Prone Positioning During Venovenous Extracorporeal Membrane Oxygenation for Acute Respiratory Distress Syndrome: Reply

Wynne Hsing Poon 2, Kollengode Ramanathan 2,3,9, Ryan Ruiyang Ling 2, Matthieu Schmidt 4,5, Kiran Shekar 6,7,8,9

Wynne Hsing Poon and Kollengode Ramanathan have contributed equally to this work

We thank Dr Zhu for the attention and valuable comments provided regarding our article. The indications for prone positioning (PP) during extracorporeal membrane oxygenation (ECMO) were indeed variable across studies, as outlined in our Supplementary Table 2 of our original manuscript [1]. Based on our a priori criteria for sensitivity analyses (Joanna Briggs Institute score < 8), the exclusion of study by Garcia et al., which primarily focused on COVID-19 patients, was not indicated. While we note that the sensitivity analysis suggested found significant survival benefits, this would be an unplanned post-hoc analysis, which should be considered exploratory and interpreted carefully [5].

Despite varied indications for PP, the baseline PF ratio reported by Garcia et al. (82.3 ± 22.5) was relatively similar to Giani et al. (73 ± 29) and Schmidt et al. (all patients, 60 [54–68]), suggesting a similar degree of refractory hypoxemia despite ECMO support. Additionally, metaregression analysis found that PF ratio did not independently influence patient survival. Though establishing an inter-relationship between disease severity or ARDS phenotypes and concurrent PP during ECMO goes beyond the scope of our meta-analysis, we wholly agree with Dr. Zhu that further studies should be conducted to shed light on these thought-provoking insights.

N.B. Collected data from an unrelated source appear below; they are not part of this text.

/-! The masks of the four clears, from the bit positions of the flags (10_state.md R25). -/

theorem Flag.not_mask_c : ~~~Flag.c.mask = 0xFE := by decide
theorem Flag.not_mask_d : ~~~Flag.d.mask = 0xF7 := by decide
theorem Flag.not_mask_i : ~~~Flag.i.mask = 0xFB := by decide
theorem Flag.not_mask_v : ~~~Flag.v.mask = 0xDF := by decide

/-! The statement. -/

/-- Settles O20: the four bytes round-trip as every encoding does, and each clear is the one-flag clear of its own
flag, whose mask is the rule's. -/
theorem flagClearsClearOneBit : Obligations.FlagClearsClearOneBit := by
  unfold Obligations.FlagClearsClearOneBit
  refine ⟨⟨rfl, rfl, rfl, rfl⟩, fun rest => ?decode, fun s => ?exec⟩
  case decode =>
    exact ⟨Laws.RoundTrip.clc rfl rest, Laws.RoundTrip.cld rfl rest, Laws.RoundTrip.cli rfl rest,
      Laws.RoundTrip.clv rfl rest⟩
  case exec =>
    exact ⟨congrArg Host.Outcome.next (s.clearFlag_advance_one Flag.not_mask_c),
      congrArg Host.Outcome.next (s.clearFlag_advance_one Flag.not_mask_d),
      congrArg Host.Outcome.next (s.clearFlag_advance_one Flag.not_mask_i),
      congrArg Host.Outcome.next (s.clearFlag_advance_one Flag.not_mask_v)⟩

end Sys2Proof.Machine

/-! PROOFS. The statements about the opcode table, the decoder and the encoder of 30_encoding.md. -/

namespace Sys2Proof.Laws

/-- Every instruction's encoding decodes to it, constructor by constructor (30_encoding.md R75, R81). -/
theorem RoundTrip.statement : ∀ i, Statement i
  | .adcImm imm => adcImm imm
  | .adcZp zp => adcZp zp
  | .adcZpX zp => adcZpX zp
  | .adcAbs base => adcAbs base
  | .adcAbsX base => adcAbsX base
  | .adcAbsY base => adcAbsY base
  | .adcIndX zp => adcIndX zp
  | .adcIndY zp => adcIndY zp
  | .andImm imm => andImm imm
  | .andZp zp => andZp zp
  | .andZpX zp => andZpX zp
  | .andAbs base => andAbs base
  | .andAbsX base => andAbsX base
  | .andAbsY base => andAbsY base
  | .andIndX zp => andIndX zp
  | .andIndY zp => andIndY zp
  | .cmpImm imm => cmpImm imm
  | .cmpZp zp => cmpZp zp
  | .cmpZpX zp => cmpZpX zp
  | .cmpAbs base => cmpAbs base
  | .cmpAbsX base => cmpAbsX base
  | .cmpAbsY base => cmpAbsY base
  | .cmpIndX zp => cmpIndX zp
  | .cmpIndY zp => cmpIndY zp
  | .aslAcc => aslAcc
  | .aslZp zp => aslZp zp
  | .aslZpX zp => aslZpX zp
  | .aslAbs base => aslAbs base
  | .aslAbsX base => aslAbsX base
  | .bitZp zp => bitZp zp
  | .bitAbs base => bitAbs base
  | .bcc off => bcc off
  | .bcs off => bcs off
  | .beq off => beq off
  | .bmi off => bmi off
  | .bne off => bne off
  | .bpl off => bpl off
  | .bvc off => bvc off
  | .bvs off => bvs off
  | .clc => clc
  | .cld => cld
  | .cli => cli
  | .clv => clv
  | .brk => brk

/-- No instruction is ill formed: its constructor fixes its mnemonic and its mode (30_encoding.md R81). -/
theorem instr_wellFormed (i : Instr) : i.wellFormed = true := by
  cases i <;> rfl

/-- An encoding is as long as its mode says (30_encoding.md R76). -/
theorem encode_length (i : Instr) : (encode i).length = i.mode.length := by
  cases i <;> rfl

/-- No encoding is longer than three bytes (30_encoding.md R76). -/
theorem encode_length_le (i : Instr) : (encode i).length ≤ 3 := by
  rw [encode_length]
  cases i.mode <;> simp [Mode.length]

/-! The rows of the opcode table (30_encoding.md R81). -/

/-- The bytes an Absolute form's row is built of are the ones it encodes to (30_encoding.md R79). -/
theorem encodeAbs_joinBytes (op lo hi : Byte) : encodeAbs op (joinBytes lo hi) = [op, lo, hi] := by
  rw [encodeAbs, lowByte_joinBytes, highByte_joinBytes]

/-- What each row builds: an instruction of its own mnemonic and mode, whose encoding is the row's opcode and the
operand bytes its mode has. -/
theorem row_build {r : Row} (hr : r ∈ opTable) (lo hi : Byte) :
    (r.build lo hi).kind = r.kind ∧ (r.build lo hi).mode = r.mode ∧
      encode (r.build lo hi) = r.opcode :: [lo, hi].take r.mode.operandCount := by
  revert r
  rw [← List.forall_iff_forall_mem]
  simp only [opTable, rowsLow, rowsMid, rowsHigh, rowsTop, List.cons_append, List.nil_append, List.Forall,
    encode, encodeAbs_joinBytes, Instr.kind, Instr.mode, Mode.operandCount, List.take, and_self]

/-- Each row's mnemonic takes its mode (30_encoding.md R81). -/
theorem row_takes : ∀ r ∈ opTable, r.kind.takes r.mode = true := by
  decide

/-- An instruction's length is one more than its operand bytes (30_encoding.md R76). -/
theorem mode_length (m : Mode) : m.length = 1 + m.operandCount := by
  cases m <;> rfl

/-- Each row builds a well-formed instruction. -/
theorem row_build_wellFormed {r : Row} (hr : r ∈ opTable) (lo hi : Byte) : (r.build lo hi).wellFormed = true := by
  obtain ⟨hkind, hmode, -⟩ := row_build hr lo hi
  rw [Instr.wellFormed, hkind, hmode]
  exact row_takes r hr

/-- Each row's record is well formed. -/
theorem row_code_wellFormed {r : Row} (hr : r ∈ opTable) : r.code.wellFormed = true := by
  rw [OperationCode.wellFormed, OperationCode.lengthFits, Bool.and_eq_true, beq_iff_eq]
  exact ⟨row_takes r hr, mode_length r.mode⟩

/-- A record is read exactly where a row is found, and it is that row's record (30_encoding.md R72). -/
theorem lookup_eq_some {op : Byte} {c : OperationCode} :
    lookup op = some c ↔ ∃ r, findRow op = some r ∧ r.code = c :=
  Option.map_eq_some_iff

/-- A slot is empty exactly where no row is found (30_encoding.md R72). -/
theorem lookup_eq_none {op : Byte} : lookup op = none ↔ findRow op = none :=
  Option.map_eq_none_iff

/-- A row takes off a byte string exactly the operand bytes of its mode, and builds its instruction of them. -/
theorem row_take_eq_ok {r : Row} {bytes rest : List Byte} {i : Instr} (h : r.take bytes = .ok (i, rest)) :
    ∃ lo hi, i = r.build lo hi ∧ bytes = [lo, hi].take r.mode.operandCount ++ rest := by
  obtain ⟨op, kind, mode, build⟩ := r
  cases mode with
  | accumulator | implied => cases h; exact ⟨0, 0, rfl, rfl⟩
  | immediate | zeroPage _ | indirect _ | relative =>
    cases bytes with
    | nil => cases h
    | cons b bs => cases h; exact ⟨b, 0, rfl, rfl⟩
  | absolute j =>
    match bytes, h with
    | lo :: hi :: bs, h => cases h; exact ⟨lo, hi, rfl, rfl⟩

A plausible reason for the increased mortality reported by Garcia et al. could be related to the planning and provision of ECMO services during the COVID-19 pandemic [6]. With a pandemic-stricken and overwhelmed healthcare system, it is possible that patient outcomes are affected. Our subgroup analysis, albeit insignificant, also found a trend towards decreased survival in patients with COVID-19 (37%) compared to those without (64%).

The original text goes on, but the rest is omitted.